You can combine the three Perl data types enumerated above to get more complex data
structures (like array of arrays, array of hashes, and so on).

Operators
In Perl, there are different versions of the operators for numbers and strings. For instance, if you want to
compare a number, you would use a traditional symbol such as <, >, and so on. However, when you
compare two strings, the less-than and greater-than signs are not used. Instead, a special version is used
to compare strings. Less-than would be the two letters lt and greater-than would be gt. In the lists that
follow, there will be separate listings for numerical and string operators where this is necessary.

Arithmetic Operators
These operators are used to perform mathematical calculations on numbers. Keep in mind though, they
are not used to combine strings. There are some special string operators for this. Note that the
assignment operator does work both ways, we used it to assign values to variables in the last section.
Here is the list:
Operator Function

+ Addition

- Subtraction, Negative Numbers, Unary Negation

* Multiplication

/ Division

% Modulus

** Exponent

To use these, you will place them in your statements like a mathematical expression. So, if you want to
store the sum of two variables in a third variable, you would write something like this:

$adrevenue=20;
$sales=10;
$total_revenue=$adrevenue+$sales;

You can use the other arithmetic operators in the same way, it is quite similar to other programming
languages.

Assignment Operators
We have already used the = sign as an assignment operator to assign values to a variable. You can also
use the = sign with another arithmetic operator to perform a special type of assignment. You can precede
the = sign with the + operator, for example:

$revenue+=10;

What this does is create a shorthand for writing out the following statement:

$revenue=$revenue+10;

It takes the variable $revenue and assigns it the value of $revenue (itself) plus 10. So, if you had an initial
value for $revenue set at 5:

$revenue=5; $revenue=$revenue+10;

After these statements, $revenue is 15. It added 10 to the value it had before the new assignment.

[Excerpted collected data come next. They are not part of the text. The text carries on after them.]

-- ==== Sys2Proof/Machine/HostLines.lean ====
section
/-!
DEFINITION. The host-transaction notation of 30_encoding.md R97: each line's expansion into host events. The encoding of a
line is the triple (kind, address, data byte), which is a `HostEvent`.
-/

namespace Sys2Proof.Machine

/-- R97 `W a, v`. -/
def writeEvent (a v : Nat) : HostEvent := .write (BitVec.ofNat 7 a) (BitVec.ofNat 8 v)

/-- R97: the `n` bytes of `v`, low byte first, at addresses from `a` on. -/
def writeBytes (a v : Nat) : Nat → List HostEvent
  | 0 => []
  | n + 1 => writeEvent a v :: writeBytes (a + 1) (v / 256) n

/-- R97: the expansion of a line, legal or not. `W16` and `W32` write the byte slices of R97, so bits of `v` above them do
not matter here (`HostLine.wellFormed` refuses such a line, log 11). DESIGN CHOICE (log 9): a `WQ` decimal outside the range
of Q16.16 is written modulo 2^32; (log 12) an `RBUF` of no bytes makes no access. -/
def expandLine : HostLine → List HostEvent
  | .w a v => [writeEvent a.addr v]
  | .r a _ => [.read (BitVec.ofNat 7 a.addr)]
  | .cmd i => [.write 0x00 (encode i)]
  | .w16 a v => writeBytes a.addr v 2
  | .w32 a v => writeBytes a.addr v 4
  | .wq a d => writeBytes a.addr (d.scaled % 2 ^ 32).toNat 4
  | .key h => .write 0x00 (encode .keyclr) :: h.map (fun b => .write 0x04 b)
  | .wbuf bs => bs.zipIdx.map (fun x => .write (BitVec.ofNat 7 (0x30 + x.2)) x.1)
  | .rbuf a n => (List.range n).map (fun i => .read (BitVec.ofNat 7 (a.addr + i)))

end Sys2Proof.Machine
end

The others work the same way, but perform the various different operations. Here a list of the arithmetic
operators we used above when we place them with the assignment operator:
Operator Function

= Normal Assignment

+= Add and Assign

-= Subtract and Assign

*= Multiply and Assign

/= Divide and Assign

%= Modulus and Assign

**= Exponent and Assign

Remember, these are used for the sake of typing less or cutting the file size of the code. You can write
the statements out the long way if it makes it more understandable when you read your code.

Increment/Decrement
Another shorthand method is to use the increment and decrement operators, rather than writing out
something like this:

$revenue=$revenue+1;

You can simply write something like this:

$revenue++;

However, using these operators you must remember that you could also write something like this:

++$revenue;

If you place the ++ before the variable name, it the variable adds one to itself before it is used or
evaluated. For example, if you write:

$revenue=5;
$total= ++$revenue + 10;

The $revenue variable is incremented before it is used in the calculation, so it is changed to 6 before 10 is
added to it. Thus, $total turns out to be 16 here.

If you want to increment the variable after it is used, you use the ++ after the variable name:

$revenue=5;
$total= $revenue++ + 10;

This way $total is only 15 because $revenue is used before being incremented, so it stays at 5 for this
expression. If you use $revenue again after this, it will have a value of 6.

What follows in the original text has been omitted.